Several errors are urged as grounds for reversal. First, appellant contends it was error to award his equity in the marital home to appellee as lump sum alimony. No error is shown in that regard. The final judgment does not denominate the award of equity as lump sum alimony. Rather, the evidence in this record reveals that such award more likely amounts to a division of assets based upon equitable principles, since the equity in the home approximated the amount appellee borrowed from her credit union and furnished to appellant so that he could invest in the small business which the trial court awarded entirely to him.
The two remaining points raised by appellant have merit and require reversal in part. The first of these contends it was error to award the appellee wife $100.00 per month alimony when the record shows that appellant's ability to make such payments are no greater than appellee's ability to provide for herself. Appellant's earnings from his business and navy retirement pay combined are no greater than appellee's own earnings from her well established employment of thirteen years standing.

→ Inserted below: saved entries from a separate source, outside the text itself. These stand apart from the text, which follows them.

-- ==== Sys2Proof/Laws/State.lean ====
section
/-! SUPPORT. What each updater changes and what it leaves: one lemma per field and updater. -/

namespace Sys2Proof.Machine

open Sys2Proof

@[simp] theorem State.modIdent_pending (s : State) (f : Identity → Identity) : (s.modIdent f).pending = s.pending := rfl
@[simp] theorem State.modIdent_out (s : State) (f : Identity → Identity) : (s.modIdent f).out = s.out := rfl
@[simp] theorem State.modIdent_freeCtr (s : State) (f : Identity → Identity) : (s.modIdent f).freeCtr = s.freeCtr := rfl
@[simp] theorem State.modIdent_ident (s : State) (f : Identity → Identity) : (s.modIdent f).ident = f s.ident := rfl
@[simp] theorem State.modIdent_power (s : State) (f : Identity → Identity) : (s.modIdent f).power = s.power := rfl
@[simp] theorem State.modIdent_arch (s : State) (f : Identity → Identity) : (s.modIdent f).arch = s.arch := rfl
@[simp] theorem State.modIdent_modes (s : State) (f : Identity → Identity) : (s.modIdent f).modes = s.modes := rfl
@[simp] theorem State.modIdent_night (s : State) (f : Identity → Identity) : (s.modIdent f).night = s.night := rfl
@[simp] theorem State.modIdent_wk (s : State) (f : Identity → Identity) : (s.modIdent f).wk = s.wk := rfl
@[simp] theorem State.modIdent_par (s : State) (f : Identity → Identity) : (s.modIdent f).par = s.par := rfl
@[simp] theorem State.modIdent_est (s : State) (f : Identity → Identity) : (s.modIdent f).est = s.est := rfl
@[simp] theorem State.modIdent_survey (s : State) (f : Identity → Identity) : (s.modIdent f).survey = s.survey := rfl
@[simp] theorem State.modIdent_steer (s : State) (f : Identity → Identity) : (s.modIdent f).steer = s.steer := rfl
@[simp] theorem State.modIdent_prof (s : State) (f : Identity → Identity) : (s.modIdent f).prof = s.prof := rfl
@[simp] theorem State.modIdent_sec (s : State) (f : Identity → Identity) : (s.modIdent f).sec = s.sec := rfl
@[simp] theorem State.modIdent_therm (s : State) (f : Identity → Identity) : (s.modIdent f).therm = s.therm := rfl
@[simp] theorem State.modIdent_saf (s : State) (f : Identity → Identity) : (s.modIdent f).saf = s.saf := rfl
@[simp] theorem State.modIdent_flt (s : State) (f : Identity → Identity) : (s.modIdent f).flt = s.flt := rfl
@[simp] theorem State.modIdent_twin (s : State) (f : Identity → Identity) : (s.modIdent f).twin = s.twin := rfl
@[simp] theorem State.modIdent_time (s : State) (f : Identity → Identity) : (s.modIdent f).time = s.time := rfl
@[simp] theorem State.modIdent_net (s : State) (f : Identity → Identity) : (s.modIdent f).net = s.net := rfl
@[simp] theorem State.modIdent_bus (s : State) (f : Identity → Identity) : (s.modIdent f).bus = s.bus := rfl
@[simp] theorem State.modIdent_prg (s : State) (f : Identity → Identity) : (s.modIdent f).prg = s.prg := rfl
@[simp] theorem State.modIdent_recs (s : State) (f : Identity → Identity) : (s.modIdent f).recs = s.recs := rfl
@[simp] theorem State.modIdent_trs (s : State) (f : Identity → Identity) : (s.modIdent f).trs = s.trs := rfl
@[simp] theorem State.modIdent_age (s : State) (f : Identity → Identity) : (s.modIdent f).age = s.age := rfl
@[simp] theorem State.modIdent_vault (s : State) (f : Identity → Identity) : (s.modIdent f).vault = s.vault := rfl
@[simp] theorem State.modIdent_upd (s : State) (f : Identity → Identity) : (s.modIdent f).upd = s.upd := rfl
@[simp] theorem State.modIdent_links (s : State) (f : Identity → Identity) : (s.modIdent f).links = s.links := rfl
@[simp] theorem State.modIdent_bricks (s : State) (f : Identity → Identity) : (s.modIdent f).bricks = s.bricks := rfl
@[simp] theorem State.modIdent_rows (s : State) (f : Identity → Identity) : (s.modIdent f).rows = s.rows := rfl
@[simp] theorem State.modIdent_rails (s : State) (f : Identity → Identity) : (s.modIdent f).rails = s.rails := rfl
@[simp] theorem State.modIdent_loops (s : State) (f : Identity → Identity) : (s.modIdent f).loops = s.loops := rfl
@[simp] theorem State.modIdent_trims (s : State) (f : Identity → Identity) : (s.modIdent f).trims = s.trims := rfl

@[simp] theorem State.modPower_pending (s : State) (f : Power → Power) : (s.modPower f).pending = s.pending := rfl
@[simp] theorem State.modPower_out (s : State) (f : Power → Power) : (s.modPower f).out = s.out := rfl
@[simp] theorem State.modPower_freeCtr (s : State) (f : Power → Power) : (s.modPower f).freeCtr = s.freeCtr := rfl
@[simp] theorem State.modPower_ident (s : State) (f : Power → Power) : (s.modPower f).ident = s.ident := rfl
@[simp] theorem State.modPower_power (s : State) (f : Power → Power) : (s.modPower f).power = f s.power := rfl
@[simp] theorem State.modPower_arch (s : State) (f : Power → Power) : (s.modPower f).arch = s.arch := rfl
@[simp] theorem State.modPower_modes (s : State) (f : Power → Power) : (s.modPower f).modes = s.modes := rfl
@[simp] theorem State.modPower_night (s : State) (f : Power → Power) : (s.modPower f).night = s.night := rfl
@[simp] theorem State.modPower_wk (s : State) (f : Power → Power) : (s.modPower f).wk = s.wk := rfl
@[simp] theorem State.modPower_par (s : State) (f : Power → Power) : (s.modPower f).par = s.par := rfl
@[simp] theorem State.modPower_est (s : State) (f : Power → Power) : (s.modPower f).est = s.est := rfl
@[simp] theorem State.modPower_survey (s : State) (f : Power → Power) : (s.modPower f).survey = s.survey := rfl
@[simp] theorem State.modPower_steer (s : State) (f : Power → Power) : (s.modPower f).steer = s.steer := rfl
@[simp] theorem State.modPower_prof (s : State) (f : Power → Power) : (s.modPower f).prof = s.prof := rfl
@[simp] theorem State.modPower_sec (s : State) (f : Power → Power) : (s.modPower f).sec = s.sec := rfl
@[simp] theorem State.modPower_therm (s : State) (f : Power → Power) : (s.modPower f).therm = s.therm := rfl
@[simp] theorem State.modPower_saf (s : State) (f : Power → Power) : (s.modPower f).saf = s.saf := rfl
@[simp] theorem State.modPower_flt (s : State) (f : Power → Power) : (s.modPower f).flt = s.flt := rfl
@[simp] theorem State.modPower_twin (s : State) (f : Power → Power) : (s.modPower f).twin = s.twin := rfl
@[simp] theorem State.modPower_time (s : State) (f : Power → Power) : (s.modPower f).time = s.time := rfl
@[simp] theorem State.modPower_net (s : State) (f : Power → Power) : (s.modPower f).net = s.net := rfl
@[simp] theorem State.modPower_bus (s : State) (f : Power → Power) : (s.modPower f).bus = s.bus := rfl
@[simp] theorem State.modPower_prg (s : State) (f : Power → Power) : (s.modPower f).prg = s.prg := rfl
@[simp] theorem State.modPower_recs (s : State) (f : Power → Power) : (s.modPower f).recs = s.recs := rfl
@[simp] theorem State.modPower_trs (s : State) (f : Power → Power) : (s.modPower f).trs = s.trs := rfl
@[simp] theorem State.modPower_age (s : State) (f : Power → Power) : (s.modPower f).age = s.age := rfl
@[simp] theorem State.modPower_vault (s : State) (f : Power → Power) : (s.modPower f).vault = s.vault := rfl
@[simp] theorem State.modPower_upd (s : State) (f : Power → Power) : (s.modPower f).upd = s.upd := rfl
@[simp] theorem State.modPower_links (s : State) (f : Power → Power) : (s.modPower f).links = s.links := rfl
@[simp] theorem State.modPower_bricks (s : State) (f : Power → Power) : (s.modPower f).bricks = s.bricks := rfl
@[simp] theorem State.modPower_rows (s : State) (f : Power → Power) : (s.modPower f).rows = s.rows := rfl
@[simp] theorem State.modPower_rails (s : State) (f : Power → Power) : (s.modPower f).rails = s.rails := rfl
@[simp] theorem State.modPower_loops (s : State) (f : Power → Power) : (s.modPower f).loops = s.loops := rfl
@[simp] theorem State.modPower_trims (s : State) (f : Power → Power) : (s.modPower f).trims = s.trims := rfl

@[simp] theorem State.modArch_pending (s : State) (f : Arch → Arch) : (s.modArch f).pending = s.pending := rfl
@[simp] theorem State.modArch_out (s : State) (f : Arch → Arch) : (s.modArch f).out = s.out := rfl
@[simp] theorem State.modArch_freeCtr (s : State) (f : Arch → Arch) : (s.modArch f).freeCtr = s.freeCtr := rfl
@[simp] theorem State.modArch_ident (s : State) (f : Arch → Arch) : (s.modArch f).ident = s.ident := rfl
@[simp] theorem State.modArch_power (s : State) (f : Arch → Arch) : (s.modArch f).power = s.power := rfl
@[simp] theorem State.modArch_arch (s : State) (f : Arch → Arch) : (s.modArch f).arch = f s.arch := rfl
@[simp] theorem State.modArch_modes (s : State) (f : Arch → Arch) : (s.modArch f).modes = s.modes := rfl
@[simp] theorem State.modArch_night (s : State) (f : Arch → Arch) : (s.modArch f).night = s.night := rfl
@[simp] theorem State.modArch_wk (s : State) (f : Arch → Arch) : (s.modArch f).wk = s.wk := rfl
@[simp] theorem State.modArch_par (s : State) (f : Arch → Arch) : (s.modArch f).par = s.par := rfl
@[simp] theorem State.modArch_est (s : State) (f : Arch → Arch) : (s.modArch f).est = s.est := rfl
@[simp] theorem State.modArch_survey (s : State) (f : Arch → Arch) : (s.modArch f).survey = s.survey := rfl
@[simp] theorem State.modArch_steer (s : State) (f : Arch → Arch) : (s.modArch f).steer = s.steer := rfl
@[simp] theorem State.modArch_prof (s : State) (f : Arch → Arch) : (s.modArch f).prof = s.prof := rfl
@[simp] theorem State.modArch_sec (s : State) (f : Arch → Arch) : (s.modArch f).sec = s.sec := rfl
@[simp] theorem State.modArch_therm (s : State) (f : Arch → Arch) : (s.modArch f).therm = s.therm := rfl
@[simp] theorem State.modArch_saf (s : State) (f : Arch → Arch) : (s.modArch f).saf = s.saf := rfl
@[simp] theorem State.modArch_flt (s : State) (f : Arch → Arch) : (s.modArch f).flt = s.flt := rfl
@[simp] theorem State.modArch_twin (s : State) (f : Arch → Arch) : (s.modArch f).twin = s.twin := rfl
@[simp] theorem State.modArch_time (s : State) (f : Arch → Arch) : (s.modArch f).time = s.time := rfl
@[simp] theorem State.modArch_net (s : State) (f : Arch → Arch) : (s.modArch f).net = s.net := rfl
@[simp] theorem State.modArch_bus (s : State) (f : Arch → Arch) : (s.modArch f).bus = s.bus := rfl
@[simp] theorem State.modArch_prg (s : State) (f : Arch → Arch) : (s.modArch f).prg = s.prg := rfl
@[simp] theorem State.modArch_recs (s : State) (f : Arch → Arch) : (s.modArch f).recs = s.recs := rfl
@[simp] theorem State.modArch_trs (s : State) (f : Arch → Arch) : (s.modArch f).trs = s.trs := rfl
@[simp] theorem State.modArch_age (s : State) (f : Arch → Arch) : (s.modArch f).age = s.age := rfl
@[simp] theorem State.modArch_vault (s : State) (f : Arch → Arch) : (s.modArch f).vault = s.vault := rfl
@[simp] theorem State.modArch_upd (s : State) (f : Arch → Arch) : (s.modArch f).upd = s.upd := rfl
@[simp] theorem State.modArch_links (s : State) (f : Arch → Arch) : (s.modArch f).links = s.links := rfl
@[simp] theorem State.modArch_bricks (s : State) (f : Arch → Arch) : (s.modArch f).bricks = s.bricks := rfl
@[simp] theorem State.modArch_rows (s : State) (f : Arch → Arch) : (s.modArch f).rows = s.rows := rfl
@[simp] theorem State.modArch_rails (s : State) (f : Arch → Arch) : (s.modArch f).rails = s.rails := rfl
@[simp] theorem State.modArch_loops (s : State) (f : Arch → Arch) : (s.modArch f).loops = s.loops := rfl
@[simp] theorem State.modArch_trims (s : State) (f : Arch → Arch) : (s.modArch f).trims = s.trims := rfl

@[simp] theorem State.modModes_pending (s : State) (f : Modes → Modes) : (s.modModes f).pending = s.pending := rfl
@[simp] theorem State.modModes_out (s : State) (f : Modes → Modes) : (s.modModes f).out = s.out := rfl
@[simp] theorem State.modModes_freeCtr (s : State) (f : Modes → Modes) : (s.modModes f).freeCtr = s.freeCtr := rfl
@[simp] theorem State.modModes_ident (s : State) (f : Modes → Modes) : (s.modModes f).ident = s.ident := rfl
@[simp] theorem State.modModes_power (s : State) (f : Modes → Modes) : (s.modModes f).power = s.power := rfl
@[simp] theorem State.modModes_arch (s : State) (f : Modes → Modes) : (s.modModes f).arch = s.arch := rfl
@[simp] theorem State.modModes_modes (s : State) (f : Modes → Modes) : (s.modModes f).modes = f s.modes := rfl
@[simp] theorem State.modModes_night (s : State) (f : Modes → Modes) : (s.modModes f).night = s.night := rfl
@[simp] theorem State.modModes_wk (s : State) (f : Modes → Modes) : (s.modModes f).wk = s.wk := rfl
@[simp] theorem State.modModes_par (s : State) (f : Modes → Modes) : (s.modModes f).par = s.par := rfl
@[simp] theorem State.modModes_est (s : State) (f : Modes → Modes) : (s.modModes f).est = s.est := rfl
@[simp] theorem State.modModes_survey (s : State) (f : Modes → Modes) : (s.modModes f).survey = s.survey := rfl
@[simp] theorem State.modModes_steer (s : State) (f : Modes → Modes) : (s.modModes f).steer = s.steer := rfl
@[simp] theorem State.modModes_prof (s : State) (f : Modes → Modes) : (s.modModes f).prof = s.prof := rfl
@[simp] theorem State.modModes_sec (s : State) (f : Modes → Modes) : (s.modModes f).sec = s.sec := rfl
@[simp] theorem State.modModes_therm (s : State) (f : Modes → Modes) : (s.modModes f).therm = s.therm := rfl
@[simp] theorem State.modModes_saf (s : State) (f : Modes → Modes) : (s.modModes f).saf = s.saf := rfl
@[simp] theorem State.modModes_flt (s : State) (f : Modes → Modes) : (s.modModes f).flt = s.flt := rfl
@[simp] theorem State.modModes_twin (s : State) (f : Modes → Modes) : (s.modModes f).twin = s.twin := rfl
@[simp] theorem State.modModes_time (s : State) (f : Modes → Modes) : (s.modModes f).time = s.time := rfl
@[simp] theorem State.modModes_net (s : State) (f : Modes → Modes) : (s.modModes f).net = s.net := rfl
@[simp] theorem State.modModes_bus (s : State) (f : Modes → Modes) : (s.modModes f).bus = s.bus := rfl
@[simp] theorem State.modModes_prg (s : State) (f : Modes → Modes) : (s.modModes f).prg = s.prg := rfl
@[simp] theorem State.modModes_recs (s : State) (f : Modes → Modes) : (s.modModes f).recs = s.recs := rfl
@[simp] theorem State.modModes_trs (s : State) (f : Modes → Modes) : (s.modModes f).trs = s.trs := rfl
@[simp] theorem State.modModes_age (s : State) (f : Modes → Modes) : (s.modModes f).age = s.age := rfl
@[simp] theorem State.modModes_vault (s : State) (f : Modes → Modes) : (s.modModes f).vault = s.vault := rfl
@[simp] theorem State.modModes_upd (s : State) (f : Modes → Modes) : (s.modModes f).upd = s.upd := rfl
@[simp] theorem State.modModes_links (s : State) (f : Modes → Modes) : (s.modModes f).links = s.links := rfl
@[simp] theorem State.modModes_bricks (s : State) (f : Modes → Modes) : (s.modModes f).bricks = s.bricks := rfl
@[simp] theorem State.modModes_rows (s : State) (f : Modes → Modes) : (s.modModes f).rows = s.rows := rfl
@[simp] theorem State.modModes_rails (s : State) (f : Modes → Modes) : (s.modModes f).rails = s.rails := rfl
@[simp] theorem State.modModes_loops (s : State) (f : Modes → Modes) : (s.modModes f).loops = s.loops := rfl
@[simp] theorem State.modModes_trims (s : State) (f : Modes → Modes) : (s.modModes f).trims = s.trims := rfl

In absence of evidence that the appellee cannot fulfill her own needs, there does not appear any basis for an award of alimony at this time under the new "no fault — no responsibility" divorce law recently enacted by the state legislature.
The public policy under the new law which the legislature passed and which therefore we must apply seems to be that if the spouse has the capacity to make her own way through the remainder of her life unassisted by the former husband, then the courts cannot require him to pay alimony other than for rehabilitative purposes.
While this new public policy does not conform to the "old fashioned" thinking that once prevailed in Florida, the only remedy available to those affronted by it is to seek relief from our "new fashioned" legislature.
Accordingly, we reverse the monthly alimony award with directions that the trial court retain jurisdiction for future award of alimony in the event future circumstances dictate such an award. See Beard v. Beard, 262 So.2d 269 (Fla.App. 1972); and Thigpen v. Thigpen, 277 So.2d 583 (Fla.App. 1973).
The remaining issue deals with the lower court's order requiring appellant to retain appellee as beneficiary of his life insurance policy to secure the payment of alimony. Inasmuch as we hold that alimony is not warranted at this time, it follows that provisions contained in the judgment for securing the payment thereof are likewise unnecessary. Accordingly, that portion of the judgment is also reversed.
Affirmed in part and reversed in part.
WIGGINTON, Acting C.J., and JOHNSON, J., concur.